To our knowledge, the only study with a somewhat similar design was conducted by Elzinga et al. . They compared the cortisol responses to personalized trauma scripts of persons with current PTSD to those of persons with life-time PTSD and found increased cortisol secretion during script exposure in the current PTSD compared to the life-time PTSD group. Whereas in the present study subjects were interviewed about their traumatic events with a standardized questionnaire on torture/war experiences, persons in the Elzinga et al. study were read two trauma scripts of approximately 1 minute length describing a severe childhood sexual or physical abuse event (script 1) and a situation in which the person felt alone and abandoned (script 2). Perhaps listening to one's own traumatic experience read aloud in present-tense is a more severe stressor than answering questions about whether one has encountered certain experiences, and thus leads to increased cortisol secretion. However, it must be noted that Elzinga et al. compared the reaction to trauma scripts between patients with lifetime versus patients with current PTSD, while the present study compares the effects of trauma-related questioning with a trauma-irrelevant questionnaire in current PTSD patients; thus the similarity between the Elzinga et al. and the current study is limited.
Finally, the case study of Otte et al.  is most directly comparable to the present experimental procedure in that a PTSD patient underwent imaginal exposure therapy, while subjective distress as well as cortisol was measured before, during and after exposure in the first and 20th treatment session. In contrast to our results, subjective distress before and in the first 15 to 30 minutes of the first treatment session was very high, while afterwards subjective distress levels declined. In the present study, participants were already considerably distressed when we started the interview, which may have induced a ceiling effect.

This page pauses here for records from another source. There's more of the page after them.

-- ==== Sys2Proof/Laws/Settle.lean ====
section
/-! SUPPORT. What follows every command, said once: a block that agrees with its conditions, and
whose conditions a command leaves as they were, is left alone. -/

namespace Sys2Proof.Machine

open Sys2Proof

/-- The part of the block that settling reads, the bay apart. -/
def Chip.watched (c : Chip) : Chip :=
  { sys := { ready := c.sys.ready, starting := c.sys.starting, commission := c.sys.commission,
             qcause := c.sys.qcause, changeover := c.sys.changeover, mode := c.sys.mode,
             deviceId := c.sys.deviceId }
    key := { lc := c.key.lc }
    power := { onAux := c.power.onAux }
    cfg := { live := c.cfg.live }
    safe := c.safe
    link := { field := c.link.field, antFault := c.link.antFault, sliceOwn := c.link.sliceOwn }
    pair := { formed := c.pair.formed, j11Up := c.pair.j11Up, markRun := c.pair.markRun, pid := c.pair.pid }
    tamper := { recs := Tbl.put {} [] 23 (c.trec 23) } }

theorem watched_modeOf (c : Chip) : c.watched.modeOf = c.modeOf := rfl

theorem watched_safeState (c : Chip) : c.watched.safeState = c.safeState := rfl

theorem watched_safeZones (c : Chip) : c.watched.safeZones = c.safeZones := rfl

theorem watched_fieldMay (c : Chip) : c.watched.fieldMay = c.fieldMay := rfl

theorem watched_retired (c : Chip) : c.watched.retired = c.retired := rfl

theorem watched_quarHeld (c : Chip) : quarHeld c.watched = quarHeld c := by
  unfold quarHeld
  rw [show c.watched.trec 23 = c.trec 23 from by
    simp [Chip.trec, Chip.watched, Tbl.get_put]]

@[simp] theorem tamperEnd_none (ty unit six : Nat) (c : Chip)
    (h : ((c.trec ty).holders.any (fun x => x.1 == unit)) = false) : c.tamperEnd ty unit six = c := by
  unfold Chip.tamperEnd
  rw [List.find?_eq_none.mpr]
  intro x hx
  have := List.any_eq_false.mp h x hx
  simpa using this

@[simp] theorem tamperStart_held (ty unit six : Nat) (c : Chip)
    (h : ((c.trec ty).holders.any (fun x => x.1 == unit)) = true) : c.tamperStart ty unit six = c := by
  unfold Chip.tamperStart
  rw [if_pos h]

/-- A block whose QUARANTINE record agrees with its causes keeps it. -/
theorem settleQuar_noted {c : Chip} (h : quarHeld c = (c.sys.qcause != 0)) : c.settleQuar = c := by
  unfold Chip.settleQuar
  split
  · rename_i hq
    exact tamperStart_held 23 0xFF c.now c (h.trans hq)
  · rename_i hq
    exact tamperEnd_none 23 0xFF c.now c (h.trans (by simpa using hq))

/-- A packet of the bay that finds its queue's owner as before goes on waiting. -/
theorem signalLost_same {old c : Chip} (h : c.signalDue = old.signalDue) : Chip.signalLost old c = c := by
  unfold Chip.signalLost
  rw [h, Bool.and_not_self]
  split <;> rfl

theorem bayWatch_same {old c : Chip} (hp : c.pilotWord = old.pilotWord) (hm : c.monWord = old.monWord)
    (hr : c.bay.run = old.bay.run) (hs : c.signalDue = old.signalDue) : Chip.bayWatch old c = c := by
  unfold Chip.bayWatch
  simp [hp, hm, hr, signalLost_same hs]

/-- What settling follows is the same before and after: nothing has become due, begun or ended. -/
structure Quiet (old d : Chip) : Prop where
  watched : d.watched = old.watched
  pilot : d.pilotWord = old.pilotWord
  mon : d.monWord = old.monWord
  bayRun : d.bay.run = old.bay.run
  time : d.now = old.now
  pendTime : d.save.pendTime = old.save.pendTime
  pend : d.cfg.pend = old.cfg.pend
  pendDone : ∀ p, d.pendDone p = old.pendDone p
  pulse : ∀ i, d.pulseDue i = old.pulseDue i
  permit : ∀ i, d.permitDue i = old.permitDue i
  drive : ∀ n, d.driveOn n = old.driveOn n
  trip : d.tripDue = old.tripDue
  hold : ∀ q, d.holdOver q = old.holdOver q
  signal : d.signalDue = old.signalDue

theorem each_nil {α : Type} {l : List α} {f : α → Chip → Chip} {c : Chip} (h : l = []) :
    each l f c = c := by
  rw [h]
  rfl

theorem each_same {α : Type} (l : List α) (f : α → Chip → Chip) (c : Chip) (h : ∀ a, f a c = c) :
    each l f c = c := by
  induction l with
  | nil => rfl
  | cons a l ih =>
    rw [show each (a :: l) f c = each l f (f a c) from rfl, h a]
    exact ih

theorem filter_fresh {α : Type} (l : List α) {p q : α → Bool} (h : ∀ a, p a = q a) :
    l.filter (fun a => p a && !q a) = [] := by
  refine List.filter_eq_nil_iff.mpr (fun a _ => ?_)
  rw [h a]
  simp

section
variable {old d : Chip} (h : Quiet old d)
include h

theorem Quiet.latchWins : Chip.latchWins old d = d := by
  unfold Chip.latchWins
  refine each_nil (List.filter_eq_nil_iff.mpr (fun p hp => ?_))
  have hm : old.save.pendTime.contains p = true := by
    rw [← h.pendTime]
    exact List.contains_iff_mem.mpr hp
  simp only [hm, h.time]
  simp

theorem Quiet.chooseAll : Chip.chooseAll old d = d := by
  unfold Chip.chooseAll
  rw [if_pos]
  refine ⟨h.pend, ?_⟩
  simp [h.pendDone]

theorem Quiet.pulses : Chip.pulses old d = d := by
  unfold Chip.pulses
  exact each_nil (filter_fresh _ (fun p => h.pulse p.1))

theorem Quiet.escPermits : Chip.escPermits old d = d := by
  unfold Chip.escPermits
  exact each_nil (filter_fresh _ h.permit)

theorem Quiet.lampStart : Chip.lampStart old d = d := by
  unfold Chip.lampStart
  refine each_same _ _ _ (fun p => ?_)
  simp [h.drive]

theorem Quiet.tripCheck : Chip.tripCheck old d = d := by
  unfold Chip.tripCheck
  rw [h.trip]
  cases old.tripDue <;> rfl

theorem Quiet.holdsOver : Chip.holdsOver old d = d := by
  unfold Chip.holdsOver
  exact each_nil (filter_fresh _ h.hold)

end

/-- A command that leaves what settling follows as it was is all that happens. -/
theorem settle_quiet {old d : Chip} {l : List Instr} (hs : Settled ⟨old, l⟩) (h : Quiet old d) :
    Chip.settle old d = d := by
  obtain ⟨h1, h2, h3⟩ := hs
  have hw := h.watched
  have qh : quarHeld d = quarHeld old := by rw [← watched_quarHeld d, hw, watched_quarHeld]
  have qc : d.sys.qcause = old.sys.qcause := congrArg (fun c => c.sys.qcause) hw
  have rt : d.retired = old.retired := congrArg (fun c => c.retired) hw
  have ax : d.power.onAux = old.power.onAux := congrArg (fun c => c.power.onAux) hw
  have ss : d.safeState = old.safeState := congrArg (fun c => c.safeState) hw
  have sz : d.safeZones = old.safeZones := congrArg (fun c => c.safeZones) hw
  have fm : d.fieldMay = old.fieldMay := congrArg (fun c => c.fieldMay) hw
  have lf : d.link.field = old.link.field := congrArg (fun c => c.link.field) hw
  have mo : d.modeOf = old.modeOf := congrArg (fun c => c.modeOf) hw
  have md : d.sys.mode = old.sys.mode := congrArg (fun c => c.sys.mode) hw
  unfold Chip.settle
  have e1 : d.settleQuar = d := settleQuar_noted (by rw [qh, qc]; exact h2)
  have e2 : Chip.settleStop old d = d := by
    unfold Chip.settleStop
    simp [qc, rt]
  have e3 : Chip.settleAux old d = d := by
    unfold Chip.settleAux
    simp [ax]
  have e4 : Chip.settleSafe old d = d := by
    unfold Chip.settleSafe
    simp [ss, sz]
  have e5 : d.settleField = d := by
    unfold Chip.settleField
    cases hf : d.link.field
    · simp
    · rw [fm, h3 (by rw [← lf]; exact hf)]
      simp
  have e6 : d.setMode = d := by
    unfold Chip.setMode
    simp only [mo, md]
    rw [if_pos (show old.modeOf = old.sys.mode from h1.symm)]
  dsimp only
  rw [h.latchWins, h.chooseAll, e1, h.pulses, h.escPermits, e2, e3, e4, h.lampStart, h.tripCheck, e5,
    bayWatch_same h.pilot h.mon h.bayRun h.signal, e6, h.holdsOver]

/-- The state a command with the effect `f` answers. -/
theorem run_eq (f : Chip → Chip) (s : State) :
    run f s = .next { s with chip := Chip.settle s.chip (f s.chip) } := rfl

/-- The state such a command answers when nothing that settling follows has changed. -/
theorem run_quiet {f : Chip → Chip} {s : State} (hs : Settled s) (h : Quiet s.chip (f s.chip)) :
    run f s = .next { s with chip := f s.chip } := by
  rw [run_eq, settle_quiet (l := s.pending) hs h]

/-- Windows, landings, tickets, taps, tariff sets, the ledger and the display are nothing that settling
follows. -/
theorem quiet_far (c : Chip) (h : HostPort) (m : Tbl Master) (l : Tbl Landing) (k : Tickets) (t : Tbl Tap)
    (g : Tbl TapGroup) (f : Tariff) (r : Ledger) (v : Disp) :
    Quiet c { c with
      host := h, masters := m, lands := l, tix := k, taps := t, groups := g, tariff := f, ledger := r
      disp := v } :=
  ⟨rfl, rfl, rfl, rfl, rfl, rfl, rfl, fun _ => rfl, fun _ => rfl, fun _ => rfl, fun _ => rfl, rfl, fun _ => rfl, rfl⟩

end Sys2Proof.Machine
end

However, in agreement with our findings, Otte et al. also observed no accompanying cortisol response in response to imaginal trauma exposure, and cortisol dynamics were essentially the same during the first and the 20th session.
Possible influences on HPA activity following a stressor
Nature of the stressor
A meta-analysis evaluating the influence of chronic stress on the HPA axis found that chronic stress which threatens physical integrity (e.g. combat, traumatic stress) leads to a diurnal profile of cortisol excretion that is high and flat, whereas stress posing a threat to the social self (e.g. divorce), was associated with higher cortisol at specific times in the day, including morning and afternoon/evening . Furthermore, in a meta-analysis evaluating the influence of acute stressors on cortisol responses in healthy controls, significant cortisol responses were induced by cognitive tasks (d = .2), public speaking/verbal interaction tasks (d = .39), and public speaking/cognitive task combinations (d = .87). However, the influence of emotion induction or noise exposure were not significant .

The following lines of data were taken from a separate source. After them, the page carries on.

-- ==== Sys2Proof/Tests/Slice0.lean ====
section
/-! SUPPORT. Tests: one ill-formed command for each check of `WellFormed`, and single steps from small
states, and for each statement states and operands that meet the hypotheses of its clauses. Expected values
come from the rules named in each comment. -/

namespace Sys2Proof.Tests

open Sys2Proof Sys2Proof.Machine Sys2Proof.Claims

-- One theorem at a time: each waits for the kernel, and a thread for each would exhaust the memory.
set_option Elab.async false

/-! ## The well-formedness checks refuse -/

theorem test_wf_connect_key_length :
    (Instr.yhpConnect (.clientKey (List.replicate 63 0))).wf = false ∧
    (Instr.yhpConnect (.clientKey (List.replicate 64 0))).wf = true := by decide
theorem test_wf_yhp_read_count :
    (Instr.yhpRead 0 { kind := 1, n := 256 }).wf = false ∧
    (Instr.yhpRead 0 { kind := 1, n := 255 }).wf = true := by decide
theorem test_wf_yhp_write_count : (Instr.yhpWrite 1 { kind := 2, n := 300 }).wf = false := by decide
theorem test_wf_yhp_command_count : (Instr.yhpCommand 2 { kind := 3, n := 256 }).wf = false := by decide
theorem test_wf_sample_edges :
    (Instr.afeSample 0 (Vector.replicate 16 { cEdges := 14 }) none).wf = false ∧
    (Instr.afeSample 0 (Vector.replicate 16 { pEdges := 13 }) none).wf = true := by decide +kernel
theorem test_wf_context_source : (Instr.contextEvent 0 { src := 4 }).wf = false := by decide
theorem test_wf_reference_deviation :
    (Instr.refRoundEnd 0 { zero := -2000001 }).wf = false ∧ (Instr.refRoundEnd 0 { plus := 2000001 }).wf = false ∧
    (Instr.refRoundEnd 0 { minus := 2000000 }).wf = true := by decide
theorem test_wf_v2g_message : (Instr.v2gRequest { msg := 13 }).wf = false := by decide
theorem test_wf_can_identifier_and_length :
    (Instr.canFrameRx 0 0x20000000 [1] 0).wf = false ∧
    (Instr.canFrameRx 0 0x1FFFFFFF (List.replicate 9 0) 0).wf = false ∧
    (Instr.canFrameRx 0 0x1FFFFFFF (List.replicate 12 0) 0).wf = true := by decide
theorem test_wf_modem_frame_length :
    (Instr.modemPoll none [{ len := 59, bytes := List.replicate 59 0 }] []).wf = false ∧
    (Instr.modemPoll none [{ len := 61, bytes := List.replicate 60 0 }] []).wf = false ∧
    (Instr.modemPoll none [{ len := 60, bytes := List.replicate 60 0 }, {}] []).wf = true := by decide +kernel
theorem test_wf_poll_replies_once :
    (Instr.linkPoll { replies := [{ index := 3 }, { index := 3 }] }).wf = false := by decide
theorem test_wf_crossing_code :
    ([Instr.crossingReq, .crossingSel, .crossingHalt, .crossingQuiet, .crossingStatus, .crossingRead,
      .crossingWrite, .crossingAuth1, .crossingAuth2, .crossingAuth3, .crossingSread,
      .crossingSwrite].map (fun f => ((f [0x7F]).wf, (f []).wf))).all (fun p => !p.1 && !p.2) = true ∧
    (Instr.crossingAuth2 [0x21, 0]).wf = true := by decide

/-- No row of the table gives bits to a command. -/
theorem test_no_word_spells_a_command (n w : Nat) : decodeTableWord n w = none := rfl

/-! ## Instruction words decode to the instructions they stand for -/

/-- The words of the worked example of 05, as its table lists them. -/
theorem test_decode_worked_example :
    [0x40800000, 0x40A00001, 0x20C4A002, 0x20E5A802, 0x21063802, 0x74164000, 0x50011700, 0x6002C000, 0x90000000,
     0xE0000000].map (decodeWord (.head 0)) =
    [some (.tap (.head 0) 4 0 0), some (.tap (.head 0) 5 0 1), some (.fmul (.head 0) 6 4 20),
     some (.fmul (.head 0) 7 5 21), some (.fmul (.head 0) 8 6 7), some (.mark (.head 0) 22 8),
     some (.macw (.head 0) 0 8 23 false), some (.bins (.head 0) 0 22 0 false), some (.gate (.head 0)),
     some (.yield (.head 0) 0)] := by decide +kernel

/-- One word of each format, its fields written out from the tables Instruction formats, Major opcodes and Function
codes. -/
theorem test_decode_formats :
    decodeWord .bay 0b000001_00011_00001_00010_00000_001010 = some (.div .bay 3 1 2) ∧
    decodeWord .bay 0b000010_00011_00001_00000_00010_111111 = some (.sra .bay 3 1 0 63) ∧
    decodeWord .bay 0b000100_00011_00001_1000000000000001 = some (.addi .bay 3 1 0x8001) ∧
    decodeWord .bay 0b001101_00011_00001_0000000000001000 = some (.st .bay 3 1 8) ∧
    decodeWord (.head 7) 0b001110_0011_0000_00001_00000_11111111 = some (.ldw (.head 7) 3 1 0xFF) ∧
    decodeWord (.head 7) 0b010101_0011_0010_00000_00000_00000000 = some (.addw (.head 7) 3 2 0 0) ∧
    decodeWord (.head 7) 0b100000_00011_00001_00010_00000_000000 = some (.if97h (.head 7) 3 1 2 0) ∧
    decodeWord .bay 0b110000_00011_00001_1111111111111100 = some (.beq .bay 3 1 0xFFFC) ∧
    decodeWord .bay 0b110100_11111111111111111111111111 = some (.jal .bay 0x3FFFFFF) ∧
    decodeWord .bay 0b110110_00000_00101_0011_000000001000 = some (.loop .bay 5 3 8) ∧
    decodeWord .bay 0b111010_00011_00001_00010_00000_000000 = some (.drvset .bay 3 1 2) ∧
    decodeWord .bay 0b111010_00011_00001_00000_00000_010011 = some (.tmsetCancel .bay 3 1) := by decide +kernel

/-- Words that R94 calls illegal: erased and cleared memory, a reserved opcode, an unassigned function code, an unused
field not zero, a register of the other profile's group. -/
theorem test_decode_illegal :
    [0x00000000, 0xFFFFFFFF, 0x0C000000, 0x04000005, 0x04000040, 0x90000001].map (decodeWord (.head 0)) =
      List.replicate 6 none ∧
    decodeWord .bay 0x40800000 = none ∧ decodeWord (.head 0) 0xE8610800 = none ∧
    (decodeWord .bay 0xE8610800).isSome = true := by decide +kernel

/-! ## States that meet the hypotheses of the statements

A clause whose hypotheses name an opaque function (a signature, a cipher, a digest) shows no state here: no
value of such a function can be computed. -/

/-- A block whose reported mode and QUARANTINE record agree with its conditions. -/
def settle (c : Chip) : Chip :=
  let c := if c.sys.qcause = 0 then c else c.modTrec 23 (fun r => { r with holders := [(0xFF, 8)] })
  { c with sys := { c.sys with mode := c.modeOf } }

/-- A state with an empty queue. -/
def atRest (c : Chip) : State := { chip := settle c }

/-- The block after its start in DEPLOYED, with the host a READER (1), and YHP sessions 0 to 3 an OPERATOR (2),
an ADMIN (3), a METROLOGIST (4) and a VENDOR (5). -/
def up : Chip :=
  { host := { enabled := true },
    sys := { ready := 0xFFFFF, starting := false, commission := false, dead := 0 },
    key := { lc := 2 }, net := { nxUp := true, links := 15 }, tamper := { lsw := true },
    power := { mainV := 2400, holdupChg := false, voutAOk := true, voutBOk := true },
    safe := { edgeUp := true, sfUp := true, adopted := some 0x11, testOk := true },
    time := { six := 100000, valid := true }, cfg := { loaded := true },
    masters := [(0, { role := 1 }), (1, { conn := true, role := 2 }), (2, { conn := true, role := 3 }),
      (3, { conn := true, role := 4 }), (4, { conn := true, role := 5 })] }

/-- The block with these live CMT words, by rising address. -/
def words (l : List (Nat × W32)) (c : Chip) : Chip := { c with cfg := { c.cfg with live := l } }

/-- One command of master m. -/
def cmd (m : Master5) (a0 a1 a2 a3 : W32) : CmdReq := { m := m, a0 := a0, a1 := a1, a2 := a2, a3 := a3 }

/-- Meter point 0 on tap 0 of engine 0, with a direction unit and slot 0. -/
def mpWords : List (Nat × W32) := [(0x52000, 0xC0000000), (0x52004, 0x80), (0x52080, 0x80000000)]

/-- Engine 0 in RUN inside an instant. -/
def inEng (t : Thread) (c : Chip) : Chip :=
  { c with engs := [(0, { run := 2, hpos := 64, head := { t with busy := true, six := 64 } })],
           groups := [(0, { newest := 64, buf := [{ six := 64, taps := [{ p := 5 }] }] })] }

/-- Engine 0 in a sidestep, its replay thread inside an instant. -/
def inRep (t : Thread) (c : Chip) : Chip :=
  { c with engs := [(0, { run := 3, hpos := 128, rpos := 64, rep := { t with busy := true, six := 64 } })],
           groups := [(0, { newest := 128, buf := [{ six := 64, taps := [{ p := 5 }] }] })] }

/-- The bay program runs. -/
def inBay (t : Thread) (c : Chip) : Chip :=
  { c with bay := { run := 2, core := { t with busy := true } } }

/-- Meets the hypotheses of `Obligations.StepTakesFront` and `Obligations.StepKeepsSettled`. -/
theorem met_StepKeepsSettled :
    let s : State := { chip := settle up, pending := [.memoryScrub] }
    Settled s ∧ s.pending = .memoryScrub :: [] ∧ ∃ t, step s = .next t := by
  refine ⟨?_, rfl, _, rfl⟩
  dsimp only [Settled, modeHonest, quarNoted, fieldRuled]; and_intros <;> decide +kernel

/-- Meets the hypotheses of `Obligations.RestartOnlyByAcknowledgement`. -/
theorem met_RestartOnlyByAcknowledgement :
    let s := atRest { up with safe := { up.safe with edge := { zones := [(3, { st := 4 })] } } }
    (∃ t, exec .memoryScrub s = .next t) ∧ (s.chip.safe.edge.zone 3).st ≠ 2 ∧ (s.chip.safe.edge.zone 3).st ≠ 3 :=
  ⟨⟨_, rfl⟩, by decide +kernel, by decide +kernel⟩

/-- Meets the hypotheses of `Obligations.MemoryCanonical`. -/
theorem met_MemoryCanonical :
    Memory.wf ([(3, 5), (7, 1)] : Mem) = true ∧ Memory.wf (Mem.wrN [(3, 5)] 7 [1]) = true := by decide +kernel

/-- Meets the hypotheses of `Obligations.LossyQueues`: a full FQ2 and FQ7. -/
theorem met_LossyQueues :
    let f : Ferry := { owner := some 0, fill := [List.replicate 1024 0], drain := [[1]] }
    let c : Chip := { up with ferry := [(2, f), (7, f)] }
    (c.fq 2).owner ≠ none ∧ (c.fq 7).owner ≠ none ∧ (c.fq 2).fits [1, 2] = false ∧
      (c.fq 7).fits [1, 2] = false := by decide +kernel

/-- Meets the hypotheses of `Obligations.ThreadRegistersAndLoops`. -/
theorem met_ThreadRegistersAndLoops :
    let l : LoopRec := { first := 5, last := 9, left := 2 }
    ({ pc := 9, loops := [l] } : Thread).loops = l :: [] ∧ 1 < l.left ∧
      (∀ x ∈ ({ pc := 8, loops := [l] } : Thread).loops, x.last ≠ 8) := by decide +kernel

We currently do not know of a study that compared the influence of various stressors (e.g., psychosocial, cognitive, physical, trauma reminder) in the same patient group. Perhaps some of the inconsistent literature could be attributed to the fact that cortisol responses in traumatized persons vary with the type of stressor applied. A threat to the social self, for instance, would be a likely candidate.

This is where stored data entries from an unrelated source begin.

/-- R116: the vector says what an instruction changes: no register without `regWrite` and then only its destination, no cell
without `memWrite` and then only the one at the effective address of the `sw`, the PC other than by 4 only with `jump` or
`branch`. -/
def Obligations.ControlVectorSaysWhatChanges : Prop :=
  ∀ (i : Instr) (s t : State), exec i s = .next t →
    ((ctrl i.family).regWrite = false → SameRegs s t) ∧
    ((ctrl i.family).memWrite = false → SameMemory s t) ∧
    ((ctrl i.family).jump = false → (ctrl i.family).branch = false → t.pc = s.pc + 4#32) ∧
    (∀ r, destinationOf i ≠ some r → t.reg r = s.reg r) ∧
    ((ctrl i.family).memWrite = true → ∃ rt rs imm, i = .sw rt rs imm ∧
      t.isStored (effectiveAddress rs imm s) = true ∧ t.memRead (effectiveAddress rs imm s) = s.reg rt ∧
      SameMemoryBut (effectiveAddress rs imm s) s t)

/-- R190, R27: a monitor record is emitted exactly by the steps that count a cycle, and carries that cycle's number and the PC
before it [spec's decision D13]. -/
def Obligations.OneMonitorRecordPerCountedCycle : Prop :=
  ∀ s t : State, step s = .next t →
    ((∃ m, s.monitor = some m) ↔ t.cycleCount = s.cycleCount + 1) ∧
    ∀ m, s.monitor = some m → m.cycle = t.cycleCount ∧ m.pcBefore = s.pc

/-- R192: the operand slots of the record, by family. -/
def Obligations.MonitorOperandSlots : Prop :=
  ∀ (s : State) (r : Record) (m : MonitorRecord), s.fetchRecord = some r → s.monitor = some m →
    (m.reg1, m.reg2, m.reg3) =
      match r.op.family with
      | .rtype => (r.rs, r.rt, r.rd)
      | .shift => (r.rt, none, r.rd)
      | .itype => (r.rs, none, r.rt)
      | .load => (r.rs, none, r.rt)
      | .store => (r.rs, none, r.rt)
      | .beq => (r.rs, r.rt, none)
      | .bne => (r.rs, r.rt, none)
      | .jump => (none, none, none)
      | .unsupported => (none, none, none)

/-- R194: the reported operand values are those after the cycle; a slot naming register 0 shows 0; after a halt or a
`LabelError` they are those before it. -/
def Obligations.MonitorValuesAreThoseAfterTheCycle : Prop :=
  ∀ (s t : State) (m : MonitorRecord), step s = .next t → s.monitor = some m →
    (m.val1 = m.reg1.map t.reg ∧ m.val2 = m.reg2.map t.reg ∧ m.val3 = m.reg3.map t.reg) ∧
    (m.reg1 = some 0#5 → m.val1 = some 0x00000000#32) ∧
    (m.reg2 = some 0#5 → m.val2 = some 0x00000000#32) ∧
    (m.reg3 = some 0#5 → m.val3 = some 0x00000000#32) ∧
    (t.runState = .halted ∨ t.runState = .labelError →
      m.val1 = m.reg1.map s.reg ∧ m.val2 = m.reg2.map s.reg ∧ m.val3 = m.reg3.map s.reg)

/-- R190, R193, R195: what the record reports of the cycle of each instruction beside its operand slots: the ALU output (the
raw difference for the four set-less-than instructions, the effective address for `lw` and `sw`, 0 for the halt, nothing for
control flow), the memory fields (`lw` and `sw` only), the label (`beq` and `bne` only, taken or not), the control vector of the
family, the text, the flag; and of an `UNSUPPORTED` instruction [spec's decisions D6, D26]. -/
def Obligations.MonitorReportsTheAluOutput : Prop :=
  ∀ (s : State) (m : MonitorRecord), s.monitor = some m →
    (∀ r, s.fetchRecord = some r → m.text = r.text) ∧
    (s.fetch = .unsupported → m.aluOut = none ∧ m.memAddr = none ∧ m.stored = none ∧ m.loaded = none ∧ m.label = none ∧
      m.ctrl = ctrl .unsupported ∧ m.unsupported = true) ∧
    ∀ i, s.fetch = .instr i →
      m.aluOut = (match i with
        | .add _ rs rt | .addu _ rs rt => some (s.reg rs + s.reg rt)
        | .sub _ rs rt | .slt _ rs rt | .sltu _ rs rt => some (s.reg rs - s.reg rt)
        | .and _ rs rt => some (s.reg rs &&& s.reg rt)
        | .or _ rs rt => some (s.reg rs ||| s.reg rt)
        | .nor _ rs rt => some (~~~(s.reg rs ||| s.reg rt))
        | .sll _ rt imm => some (s.reg rt <<< (imm.toNat % 32))
        | .srl _ rt imm => some (s.reg rt >>> (imm.toNat % 32))
        | .halt => some 0x00000000#32
        | .addi _ rs v | .addiu _ rs v => some (s.reg rs + v.signExtend 32)
        | .slti _ rs v | .sltiu _ rs v => some (s.reg rs - v.signExtend 32)
        | .andi _ rs v => some (s.reg rs &&& v.setWidth 32)
        | .ori _ rs v => some (s.reg rs ||| v.setWidth 32)
        | .lw _ rs imm | .sw _ rs imm => some (s.reg rs + imm)
        | .beq .. | .bne .. | .j .. => none) ∧
      m.memAddr = (match i with
        | .lw _ rs imm | .sw _ rs imm => some (effectiveAddress rs imm s)
        | _ => none) ∧
      m.stored = (match i with
        | .sw rt _ _ => some (s.reg rt)
        | _ => none) ∧
      m.loaded = (match i with
        | .lw _ rs imm => some (s.memRead (effectiveAddress rs imm s))
        | _ => none) ∧
      m.label = (match i with
        | .beq _ _ target | .bne _ _ target => some target
        | _ => none) ∧
      m.ctrl = ctrl i.family ∧ m.unsupported = false

/-- R196: the final summary is there in every terminal state and in no other; it lists exactly the stored addresses with their
cells, strictly ascending and each once [spec's decision D19]. -/
def Obligations.SummaryListsTheStoredCells : Prop :=
  ∀ s : State, s.Inv →
    (s.summary = none ↔ s.runState = .running) ∧
    ∀ m, s.summary = some m →
      m.finalPc = s.pc ∧ m.cycles = s.cycleCount ∧ m.stop = s.runState ∧
      m.regs.length = 32 ∧ (∀ r : Reg, m.regs[r.toNat]? = some (s.reg r)) ∧ m.regs[0]? = some 0x00000000#32 ∧
      m.memory.Pairwise (fun c d => c.1 < d.1) ∧
      (∀ c ∈ m.memory, c.1 < 2 ^ 32) ∧
      ∀ (a v : Word), (a.toNat, v) ∈ m.memory ↔ s.isStored a = true ∧ s.memRead a = v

Core emotions elicited by the stressor
It has been hypothesized that the direction and magnitude of the HPA response to a stressor is influenced by the emotion(s) elicited by the situation . Consistent with this notion, a recent meta-analysis found that situations likely to elicit shame (e.g. sexual abuse) were associated with significantly higher afternoon/evening cortisol, whereas those evoking loss (e.g. death of spouse) were accompanied by a flattened diurnal profile with lower morning cortisol but higher afternoon/evening cortisol . It is possible that the main emotion(s) elicited through a trauma reminder (e.g., helplessness, fear, sadness, anger/aggression) might also influence the pattern of cortisol excretion. Support for this notion comes from the observation that one patient in the present study became severely aggressive during the diagnostic interview and correspondingly exhibited significantly increased cortisol levels that showed up as extreme outliers and thus had to be excluded from the analysis. To our knowledge, no study so far investigated predominant emotions in PTSD and cortisol profiles and reagibility.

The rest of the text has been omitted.